If so, I suspect it will usually end up looking like a variant of 5BLD, where most competitors shoot for best 5BLD time while a few hardcore people try to trump them with a 6BLD safety. 

It would be too niche, and not different enough, IMHO.


----------



## Mike Hughey (May 22, 2019)

LOL Mark - you should know by now that I would always go for 7x7x7 or higher. With my 7x7x7 success rate lately, I'd probably win every other week unless someone else goes that high or higher, so your strategy would make zero sense.

For an official event, I think this is obviously not very practical (although if they were to have it, I would go for a 7x7x7 until I got one successfully, then start going for 8x8x8; I suspect the world record would pretty quickly become 10x10x10, with 11x11x11 being quite possible to see not long after). For the weekly, I personally really love the idea, but I suspect I would be one of only a few who would feel that way. I already push my luck by abusing my power to keep 6BLD and 7BLD in the weekly competition; I don't think I'll push it farther by adding this event demagogically.


----------



## mark49152 (May 22, 2019)

Mike Hughey said:


> LOL Mark - you should know by now that I would always go for 7x7x7 or higher. With my 7x7x7 success rate lately, I'd probably win every other week unless someone else goes that high or higher, so your strategy would make zero sense.
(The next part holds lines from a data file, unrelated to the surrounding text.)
/-- Significand and true exponent with the adjusted exponent of an unmasked overflow or underflow (R339; log 48: where even that
is out of range, the free value). -/
def adjusted (fr : TempReal) (neg : Bool) (e : Int) (sig : Nat) : TempReal :=
  if -16383 < e ∧ e ≤ 16383 then packReal neg (e + 16383).toNat sig else fr

/-- Masked underflow: denormalize to the exponent −16382, round to 64 bits (R338, R340). -/
def denormalize (rc : Rounding) (x : Exact) : TempReal × Bool :=
  let (n, lost) := x.round rc (-16382 - 63)
  (packReal x.neg (if n < 2 ^ 63 then 0 else 1) n, lost)

/-- Deliver significand `sig` (64 bits) with the true exponent `e`, for the exact result `x` of which `lost` says that rounding to
the precision changed it; `small`: the result underflows. `top`: the significand of the largest finite value (R335, R338, R339). -/
def deliver (cw : Word) (fr : TempReal) (x : Exact) (e : Int) (sig : Nat) (lost small : Bool) (top : Nat) : NpxAnswer :=
  let rc := rounding cw
  if 16383 < e then
    if isMasked cw exO then
      ⟨if overflowToInf rc x.neg then npxInf x.neg else packReal x.neg 0x7FFE top, 0, overflowFlags rc⟩
    else ⟨adjusted fr x.neg (e - 24576) sig, 0, exO ||| when lost exP⟩
  else if small then
    if isMasked cw exU then
      let (v, lost') := denormalize rc x
      ⟨v, 0, exU ||| when (lost || lost') exP⟩
    else ⟨adjusted fr x.neg (e + 24576) sig, 0, exU ||| when lost exP⟩
  else ⟨packReal x.neg (e + 16383).toNat sig, 0, when lost exP⟩

/-- The generic arithmetic result of a nonzero exact value (R335), with `p` bits of precision. -/
def normalResult (cw : Word) (fr : TempReal) (p : Nat) (x : Exact) : NpxAnswer :=
  let (n, lost) := x.round (rounding cw) (x.exponent - (p - 1 : Nat))
  let carry := n = 2 ^ p
  deliver cw fr x (x.exponent + if carry then 1 else 0) (if carry then 2 ^ 63 else n <<< (64 - p)) lost
    (x.exponent < -16382) (2 ^ 64 - 1)

/-- An unnormal result of a nonzero exact value with `k` leading zeros, 1 to 64 (R341, U30; log 43). DESIGN CHOICE (log 43): overflow
and underflow are judged on the exponent of this unnormal form, `x.exponent + k` (one more after a carry), not on the exponent of the
value: R335 states the test for normal results only. -/
def unnormalResult (cw : Word) (fr : TempReal) (p k : Nat) (x : Exact) : NpxAnswer :=
  let e := x.exponent + k
  let (n, lost) := x.round (rounding cw) (e - (p - 1 : Nat))
  let sig := n <<< (64 - p)
  let carry := 2 ^ 63 ≤ sig
  let sig := if carry then sig / 2 else sig
  let e := if carry then e + 1 else e
  deliver cw fr x e sig lost (e < -16382) sig

/-! ## The operations on operand classes -/

/-- What an operation on two classified operands comes to. -/
inductive NpxCore where
  | invalid
  | zeroDivide (neg : Bool)
  | special (v : TempReal)
  | pseudoZero (neg lost : Bool)         -- exponent open (log 43); `lost`: the exact result is not 0
  | normal (x : Exact)
  | unnormal (x : Exact)                 -- leading zeros open (U30)
  | unnormalBy (x : Exact) (k : Nat)     -- leading zeros as of an operand kept (R342 note 6)
deriving DecidableEq, Repr

/-- The sign of an exact zero sum of unlike signs (Table 6-24 note 5). -/
def zeroSign (cw : Word) : Bool :=
  match rounding cw with
  | .down => true
  | _ => false

/-- Zero and pseudo-zero (R341). -/
def isZeroish (v : TempReal) : Bool := realClass v == .zero || realClass v == .unnormal && realSig v == 0

/-- The leading zero bits of a significand of 64 bits that is not 0. -/
def leadingZeroBits (v : TempReal) : Nat := 63 - (realSig v).log2

/-- A finite nonzero operand kept as it is by the addition of a zero (Table 6-24). -/
def keepOperand (v : TempReal) : NpxCore :=
  if realClass v = .unnormal then .unnormalBy (realValue v) (leadingZeroBits v) else .normal (realValue v)

/-- The sum of two operands that are no NaN (R341 to R343). -/
def coreAdd (cw : Word) (a b : TempReal) : NpxCore :=
  let ca := realClass a
  let cb := realClass b
  if ca = .infinity ∧ cb = .infinity then
    if affine cw ∧ realNeg a = realNeg b then .special (npxInf (realNeg a)) else .invalid
  else if ca = .infinity then .special (npxInf (realNeg a))
  else if cb = .infinity then .special (npxInf (realNeg b))
  else if isZeroish a ∧ isZeroish b then
    let neg := if realNeg a = realNeg b then realNeg a else zeroSign cw
    if ca = .zero ∧ cb = .zero then .special (npxZero neg) else .pseudoZero neg false
  else if ca = .zero then keepOperand b
  else if cb = .zero then keepOperand a
  else
    let x := (realValue a).add (realValue b)
    if x.mant = 0 then .special (npxZero (zeroSign cw))
    else
      let larger : Bool := match (realValue a).absCompare (realValue b) with
        | .gt => ca == .unnormal
        | .lt => cb == .unnormal
        | .eq => ca == .unnormal || cb == .unnormal
      if larger then .unnormal x else .normal x
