/-- One step of a transfer (R515): a bus cycle, or the tests after a store; a wait for DRQ, which an EXT may end. -/
def iopTransfer (ch : Bool) (s : State) : State :=
  let c := s.chan ch
  if c.waits then (if c.extNews then iopExtWaiting ch s else s)
  else match c.hold with
  | none => iopDmaBegin ch s
  | some h =>
    match h.stage with
    | .fetch => iopDmaSecond ch h s
    | .store => iopDmaPut ch h s
    | .check => iopDmaCheck ch h s

/-! ## Attention, R452, R456 -/

/-- The save area of a suspended channel (R462). -/
def iopSaveState (ch : Bool) (s : State) : State :=
  let c := s.chan ch
  let (b0, b1, b2) := ptrBytes c.tp
  iopWrite16 false (c.pp + 2) (Word.mk c.psw b2) (iopWrite16 false c.pp (Word.mk b1 b0) s)

/-- Read a doubleword pointer in system space (R454). -/
def iopPointerAt (a : Phys) (s : State) : IopPtr × State :=
  let (off, s) := iopRead16 false a s
  let (seg, s) := iopRead16 false (a + 2) s
  (farPointer off seg, s)

/-- The PSW after the P, B and interrupt control fields of a CCW (R455). -/
def pswCommand (psw ccw : Byte) : Byte :=
  let psw := psw &&& 0x5F ||| ccw &&& 0xA0
  match (ccw.extractLsb' 3 2).toNat with
  | 1 => psw &&& 0xEF
  | 2 => psw ||| 0x08
  | 3 => psw &&& 0xE7
  | _ => psw

/-- Start a channel program (R456). -/
def iopStart (ch io : Bool) (s : State) : State :=
  let (pb, s) := iopPointerAt (s.cbBase ch + 2) s
  let (tb, s) := iopPointerAt pb.addr s
  let s := iopBusy ch 0xFF s
  let c := s.chan ch
  let tp : IopPtr := if io then ⟨ioAddr tb.addr, true⟩ else tb
  s.setChan ch { c with pp := pb.addr, tp := tp, psw := c.psw &&& 0xBF ||| 0x04, activity := .program, hold := none, locked := false }

/-- Resume a suspended channel (R456, R462): with XF set in the restored PSW the transfer goes on (log 54). DESIGN CHOICE (log 53): it is
not tested again for U43, U44 and U46, which name XFER and WID; with SYN = 11 in CC it then runs unsynchronized, with TR = 1 and 16-bit
widths in the restored PSW words go untranslated, and a logical width above the physical one is taken as it is. -/
def iopResume (ch : Bool) (s : State) : State :=
  let pp := (s.chan ch).pp
  let (low, s) := iopRead16 false pp s
  let (high, s) := iopRead16 false (pp + 2) s
  let psw := high.hi
  let s := iopBusy ch 0xFF s
  let c := s.chan ch
  s.setChan ch
    { c with tp := ptrOfBytes low.lo low.hi high.lo, psw := psw, activity := if psw.getLsbD 6 then .transfer else .program, hold := none }

/-- Stop the channel (halt and suspend, R456): BUSY is cleared. -/
def iopStop (ch : Bool) (keep : Byte) (s : State) : State :=
  let s := iopBusy ch 0x00 s
  let c := s.chan ch
  s.setChan ch { c with psw := c.psw &&& keep, activity := .idle, hold := none, locked := false }

/-- The channel attention sequence of an initialized 8089 (R456). The reserved command codes 010 and 100 are taken as no operation
(DESIGN CHOICE of the two that U48 allows; log 53); the other fields of the CCW act. -/
def iopAttend (ch : Bool) (s : State) : State :=
  let (ccw, s) := iopRead8 false (s.cbBase ch) s
  let c := s.chan ch
  let s := s.setChan ch { c with psw := pswCommand c.psw ccw }
  match (ccw.extractLsb' 0 3).toNat with
  | 0 => s
  | 1 => iopStart ch true s
  | 3 => iopStart ch false s
  | 5 => iopResume ch s
  | 6 => iopStop ch 0xFB (iopSaveState ch s)
  | 7 => iopStop ch 0xBB s
  | _ => s

/-- Initialization by the first channel attention after RESET (R451, R452): the SCP at FFFF6H, the SCB, the CB address; the SEL
value tells master or slave; channel 1's BUSY is cleared at the end. Bits the rule calls 0 are ignored (log 51). The order of the
reads, and byte by byte whatever the width of the bus, are not in the source: DESIGN CHOICE (log 53). -/
def iopInitialize (ch : Bool) (s : State) : State :=
  let (sysbus, s) := iopRead8 false 0xFFFF6 s
  let (scb, s) := iopPointerAt 0xFFFF8 s
  let (soc, s) := iopRead8 false scb.addr s
  let (cb, s) := iopPointerAt (scb.addr + 2) s
  let s := { s with iop := { s.iop with
    initialized := true, initCa := none, cb := cb.addr, sysWord := sysbus.getLsbD 0, ioWord := soc.getLsbD 0, rqMode := soc.getLsbD 1, master := !ch } }
  iopBusy false 0x00 s

/-- Recognize the latched attention of a channel. -/
def iopAttention (ch : Bool) (s : State) : State :=
  let s := s.setChan ch { s.chan ch with ca := false }
  if s.iop.initialized then iopAttend ch s else iopInitialize ch s

/-! ## Scheduling, R463 -/

/-- Is the channel's attention to be recognized now: at the end of a transfer cycle, or between instructions? -/
def IopChan.attends (c : IopChan) : Bool := c.ca && c.hold.isNone && c.activity != .armed

/-- The priority of a channel's next activity, 1 highest, 4 idle (Table 7-3). DESIGN CHOICE (log 54): a channel in a transfer or a
chained program whose own attention is latched counts as priority 2, so a chained program of the other channel keeps out its attention
and its transfer: overrides 1 and 2 of R463 both apply and the rule does not say which wins. -/
def IopChan.priority (c : IopChan) : Nat :=
  if c.attends then 2
  else match c.activity with
    | .idle => 4
    | .transfer => if c.waits && !c.extNews then 4 else 1
    | .program => if c.chained then 1 else 3
    | .armed => if c.chained then 1 else 3

/-- A channel at the end of a transfer cycle, LOCK inactive, lets an attention of the other channel go first (Table 7-4, row 2). -/
def IopChan.yields (c : IopChan) : Bool := c.activity == .transfer && c.hold.isNone && !c.locked && !c.attends

/-- Does the scheduler let the channel run (R463): the first attention after RESET before all else (R451, R452); not against a locked
transfer; an attention at the other's cycle end; the higher priority; then the higher P bit; then in turn? -/
def iopRuns (ch : Bool) (s : State) : Bool :=
  let a := s.chan ch
  let b := s.chan (!ch)
  if a.priority = 4 then false
  else if s.iop.initCa = some (!ch) then false
  else if s.iop.initCa = some ch then true
  else if b.holdsBus then false
  else if a.holdsBus then true
  else if a.attends && b.yields then true
  else if b.attends && a.yields then false
  else if a.priority < b.priority then true
  else if b.priority < a.priority then false
  else if a.psw.getLsbD 7 != b.psw.getLsbD 7 then a.psw.getLsbD 7
  else s.iop.lastTwo != ch

/-- Has the channel made a store whose tests are still to come? They are no activity of their own in Table 7-3 and take no turn. -/
def IopChan.checking (c : IopChan) : Bool := c.activity == .transfer && c.hold.any fun h => h.stage == .check

/-- One step of a channel, if it may run: an attention, an instruction or a transfer step. -/
def iopStep (ch : Bool) (s : State) : State :=
  if iopRuns ch s then
    let s := if (s.chan ch).checking then s else { s with iop := { s.iop with lastTwo := ch } }
    if (s.chan ch).attends then iopAttention ch s
    else match (s.chan ch).activity with
      | .idle => s
      | .program => iopInstruction ch s
      | .armed => iopInstruction ch s
      | .transfer => iopTransfer ch s
  else s

/-- SINTR of a channel (R522). How the platform routes it is a matter of moves (log 59). -/
def IopChan.sintr (c : IopChan) : Bool := c.psw.getLsbD 4 && c.psw.getLsbD 3

end Sys2Proof.Machine
end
Well, I did say "usually" .


----------



## One Wheel (May 22, 2019)

Mike Hughey said:


> I already push my luck by abusing my power to keep 6BLD and 7BLD in the weekly competition



Please keep abusing that power. I hope to compete in 6BLD and 7BLD someday.


----------



## jronge94 (May 22, 2019)

mark49152 said:


> Not sure I understand this proposal. How would results be ranked? Highest order cube successfully solved, then time?
> 
> If so, I suspect it will usually end up looking like a variant of 5BLD, where most competitors shoot for best 5BLD time while a few hardcore people try to trump them with a 6BLD safety.
> 
> It would be too niche, and not different enough, IMHO.



Tbf in the regulations they could put that the smallest puzzle you're allowed to attempt is 6x6x6. But it would be fun to see the event completion list become a lot more difficult to achieve.
And at PBQ comps or worlds it would be fun to see people do a Bo3 of this event where people would be able to safety a 6bld or 7bld and go for the title of World champion.


----------



## AlphaCuber is awesome (May 22, 2019)

mark49152 said:


> Not sure I understand this proposal. How would results be ranked? Highest order cube successfully solved, then time?
> 
> If so, I suspect it will usually end up looking like a variant of 5BLD, where most competitors shoot for best 5BLD time while a few hardcore people try to trump them with a 6BLD safety.
> 
> It would be too niche, and not different enough, IMHO.


the winner would be the largest cube solved with time as a tie breaker.

as for your point on most people stopping on 5 bld I disagree because that doesn't happen In multi does it. some people will not be bothered to do large cubes but the majority would go for large attempts I feel


----------



## mark49152 (May 22, 2019)

AlphaCuber is awesome said:


> as for your point on most people stopping on 5 bld I disagree because that doesn't happen In multi does it. some people will not be bothered to do large cubes but the majority would go for large attempts I feel


Multi is not as unforgiving. Success rates are already low for 5BLD, so if you're right and most people shoot for 6BLD+, we'd just see more unfilled podiums. I don't think it's enough for an event to offer rare but impressive PBs or records. It should also offer good prospects of competition on the day, not mass DNFs.


----------



## jronge94 (May 24, 2019)

mark49152 said:


> Multi is not as unforgiving. Success rates are already low for 5BLD, so if you're right and most people shoot for 6BLD+, we'd just see more unfilled podiums. I don't think it's enough for an event to offer rare but impressive PBs or records. It should also offer good prospects of competition on the day, not mass DNFs.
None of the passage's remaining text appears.